>>>

/-! ### Splits (R28, R30, R100) -/

/-- The split-table entries that a team holds: its own and those of its open splits; none once it has retired (R28, R38). -/
def Team.splits (t : Team) : Nat :=
  if t.retired then 0 else 1 + ((t.frags.flatMap (fun f => f.2.stack.map SplitRef.sid)).eraseDups).length
/-- The split-table entries in use on a core (R28). -/
def State.coreSplits (s : State) (cl core : Nat) : Nat :=
  ((s.crews.filter (fun e => e.2.resident && e.2.cl == cl && e.2.core == core)).map (fun e =>
    (e.2.body.teams.map (fun t => t.2.splits)).sum)).sum

/-- Where a team's area keeps a spilled fragment and the span record of its branch (R30, R61, R326; log 44). -/
def spillOfs (t fn : Nat) : Nat := 0x10000 + 0x4000 * t + 0x2200 + 192 * (fn % 40)
/-- The bytes there: PC, exm and PC label, and of a span its join, the PC label from before the branch, its registers, its condition label
and its groups. -/
def spillBytes (th : Thread) : List Byte :=
  leField 8 th.pc ++ leField 128 th.exm.toNat ++ leField 1 th.pcl ++ match th.stack with
    | r :: _ => match r.span with
      | some o => leField 8 r.join ++ leField 1 r.pcl ++ leField 2 o.span.vlo ++ leField 2 o.span.vn ++ leField 8 o.span.smask.toNat ++
          leField 1 o.cond ++ leField 4 ((o.groups.map (2 ^ ·)).sum)
      | none => []
    | [] => []
/-- Writes a spilled fragment to the context area. -/
def spillOut (t fn : Nat) (th : Thread) : M Unit := do
  let c ← myCrew
  match (← get).blockAddr c (spillOfs t fn) with
  | none => throw (.abort 0x07 0)
  | some pa => modify (fun s => s.writeHome c.vf (zipAddr pa (spillBytes th)))

/-- The two sides of a split. The taken side keeps the fragment's number and comes first; the other is spilled when no
entry is free (R30). -/
def splitFrag (pc : Nat) (join : Nat) (m : Mask) (sp : Option (OpenSpan × Lbl)) : M Done := do
  closeWindows
  let (cid, t, fn) ← myFrag
  let c ← getCrew cid
  let tm ← myTeam
  let th ← myTh
  let s ← get
  let full := decide (Config.coreSplits ≤ s.coreSplits c.cl c.core) || decide (Config.teamFrags ≤ tm.frags.length)
  let ref : Bool → SplitRef := fun taken =>
    { sid := tm.nextSid, join := join, pcl := th.pcl, span := sp.map Prod.fst, split := true, taken := taken, psig := th.sig
      born := c.win * 2 ^ 32 + th.count + 1 }
  let pcl := match sp with | some (_, l) => l | none => th.pcl
  let base : Thread := { th with clause := [], slot := 0, pend := [], armed := none, pcl := pcl, sig := 0, count := th.count + 1, ready := s.cyc,
                                 park := .run, entered := s.cyc, began := none }
  let on := th.exm &&& m
  let taken : Thread := { base with pc := pc, exm := on, f := on, stack := ref true :: th.stack }
  let rest : Thread := { base with pc := nextHeader th, exm := th.exm &&& ~~~m, f := th.f &&& ~~~on,
                                   stack := ref false :: th.stack, spilled := full, active := false
                                   outSt := 0, outAt := 0, outEng := 0 }
  if full then spillOut t tm.nextFrag rest else pure ()
  modify (fun s => s.modTeam cid t (fun tm => { tm with
    frags := kvSet (kvSet tm.frags fn taken) tm.nextFrag rest, nextFrag := tm.nextFrag + 1, nextSid := tm.nextSid + 1 }))
  modify (fun s => { s with cur := none })
  pure { ctl := .stay }

/-- BRV: lanes that agree move as one (R28). -/
def execBrv (m : Nat) (tgt join : BitVec 17) (s : State) : Host.Outcome State Fault Refusal :=
  run (do
    issue [.m m] []
    let th ← myTh
    let b ← maskBits m
    let l ← maskLab m
    let on := th.exm &&& b
    let t := targetOf th tgt
    let j := targetOf th join
    checkHeaders ((if on != 0 then [t] else []) ++ [j])
    let sp ← flowCheck l true
    if on = 0 then moveWhole false t j sp
    else if on = th.exm then moveWhole true t j sp
    else splitFrag t.toNat j.toNat b sp) s

/-! ### Joins (R29, R61) -/

/-- Joins a label into the label of every register that a span declares (R61). -/
def joinRegs (cond : Lbl) (sp : Span) (regs : KV SReg) (tab : List (BitVec 64)) :
    Option (KV SReg × List (BitVec 64)) :=
  (List.range 63).foldl (fun acc n => acc.bind (fun (m, tab) =>
    if sp.smask.getLsbD n then
      let r := kvGet {} m n
      (joinIn tab r.lab cond).map (fun e => (kvPut {} m n { r with lab := e.1 }, e.2))
    else some (m, tab))) (some (regs, tab))

def joinWords (o : OpenSpan) (words : KV RegWord) (tab : List (BitVec 64)) : Option (KV RegWord × List (BitVec 64)) :=
  ((List.range o.span.vn).flatMap (fun k => o.groups.map (fun g => vkey (o.span.vlo + k) g))).foldl
    (fun acc k => acc.bind (fun (m, tab) =>
      let r := kvGet {} m k
      (joinIn tab r.lab o.cond).map (fun e => (kvPut {} m k { r with lab := e.1 }, e.2)))) (some (words, tab))

/-- Closes a span of an agent (R61); none when the label table is full. That the uniform registers are joined first, in ascending
order, and then the vector words is the model's choice (log 68). -/
def State.closeSpan (s : State) (ag : Agent) (o : OpenSpan) : Option State :=
  match ag with
  | .frag cid t _ =>
    match kvFind s.crews cid, s.team? cid t with
    | some c, some tm =>
      (joinRegs o.cond o.span tm.s (s.ctx c.vf).labels).bind (fun (rs, tab) =>
        (joinWords o tm.v tab).map (fun (ws, tab) =>
          (s.modTeam cid t (fun tm => { tm with s := rs, v := ws })).modCtx c.vf (fun x => { x with labels := tab })))
    | _, _ => some s
  | .seq cid x =>
    match kvFind s.crews cid with
    | some c =>
      match kvFind c.body.seqs x with
      | some q =>
        (joinRegs o.cond o.span q.s (s.ctx c.vf).labels).map (fun (rs, tab) =>
          (s.modCrew cid (fun c => c.modBody (fun b => { b with
            seqs := kvModify b.seqs x (fun q => { q with s := rs }) }))).modCtx c.vf (fun x => { x with labels := tab }))
      | none => some s
    | none => some s
  | .sup _ => some s

/-- The fragment's innermost entry is done: its span closes and the PC label reverts. -/
def State.popEntry (s : State) (ag : Agent) (r : SplitRef) : Option State :=
  let s1 := match r.span with
    | some o => s.closeSpan ag o
    | none => some s
  s1.map (fun s => s.modThread ag (fun th => { th with stack := th.stack.tail, pcl := r.pcl, park := .run }))

/-- A fragment waits at its join, and no load of its is still held, whose faults come before what follows it (R41). -/
def atJoin (th : Thread) : Bool := th.park == .join && !th.pend.any (fun p => p.held.isSome)

/-- The sibling of a fragment at its innermost split. -/
def Team.sibling (tm : Team) (fn : Nat) (r : SplitRef) : Option (Nat × Thread) :=
  tm.frags.find? (fun e => e.1 != fn && match e.2.stack with | q :: _ => q.sid == r.sid | [] => false)
/-- Some fragment other than one holds an entry of a split, at any depth. -/
def Team.others (tm : Team) (fn sid : Nat) : Bool :=
  tm.frags.any (fun e => e.1 != fn && e.2.stack.any (fun q => q.sid == sid))

/-- Fuses two siblings that both stand at their join with no load held: the survivor is the taken side's number (R29). It waits
for both sides' open windows (R40) and, where the sides have armed spans that differ, keeps the taken side's, which the
spec leaves open (log 70). -/
def State.fuse (s : State) (cid t sid : Nat) : Option State :=
  match s.team? cid t with
  | none => none
  | some tm =>
    let at_ : Bool → Option (Nat × Thread) := fun b => tm.frags.find? (fun e => atJoin e.2 &&
      match e.2.stack with | q :: _ => q.sid == sid && q.taken == b && q.split | [] => false)
    match at_ true, at_ false with
    | some (a, x), some (b, y) =>
      match x.stack with
      | r :: _ =>
        let z : Thread := { x with exm := x.exm ||| y.exm, f := x.f ||| y.f, sig := splitSig r.psig (some x.sig) (some y.sig)
                                   outSt := x.outSt + y.outSt, outAt := x.outAt + y.outAt, outEng := x.outEng + y.outEng
                                   pend := x.pend ++ y.pend, ready := s.cyc, count := x.count + y.count }
        (s.modTeam cid t (fun tm => { tm with frags := kvSet (kvDel tm.frags b) a z })).popEntry (.frag cid t a) r
      | [] => none
    | _, _ => none

/-! ### Exit and retirement (R38, R106, R289) -/

/-- Register words that a team holds (R33, R35). -/
def Team.groups (tm : Team) : Nat := (tm.lanes + 31) / 32
def Team.words (tm : Team) : Nat := (tm.scopes.map Prod.snd).sum * tm.groups + tm.reserve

<<<

● What needs to be done:
Starting with the first line of the entries, transcribe every line up to and including the one with "r :: _ => match r.span with".

● Task response:
/-! ### Splits (R28, R30, R100) -/

/-- The split-table entries that a team holds: its own and those of its open splits; none once it has retired (R28, R38). -/
def Team.splits (t : Team) : Nat :=
  if t.retired then 0 else 1 + ((t.frags.flatMap (fun f => f.2.stack.map SplitRef.sid)).eraseDups).length
/-- The split-table entries in use on a core (R28). -/
def State.coreSplits (s : State) (cl core : Nat) : Nat :=
  ((s.crews.filter (fun e => e.2.resident && e.2.cl == cl && e.2.core == core)).map (fun e =>
    (e.2.body.teams.map (fun t => t.2.splits)).sum)).sum

/-- Where a team's area keeps a spilled fragment and the span record of its branch (R30, R61, R326; log 44). -/
def spillOfs (t fn : Nat) : Nat := 0x10000 + 0x4000 * t + 0x2200 + 192 * (fn % 40)
/-- The bytes there: PC, exm and PC label, and of a span its join, the PC label from before the branch, its registers, its condition label
and its groups. -/
def spillBytes (th : Thread) : List Byte :=
  leField 8 th.pc ++ leField 128 th.exm.toNat ++ leField 1 th.pcl ++ match th.stack with
    | r :: _ => match r.span with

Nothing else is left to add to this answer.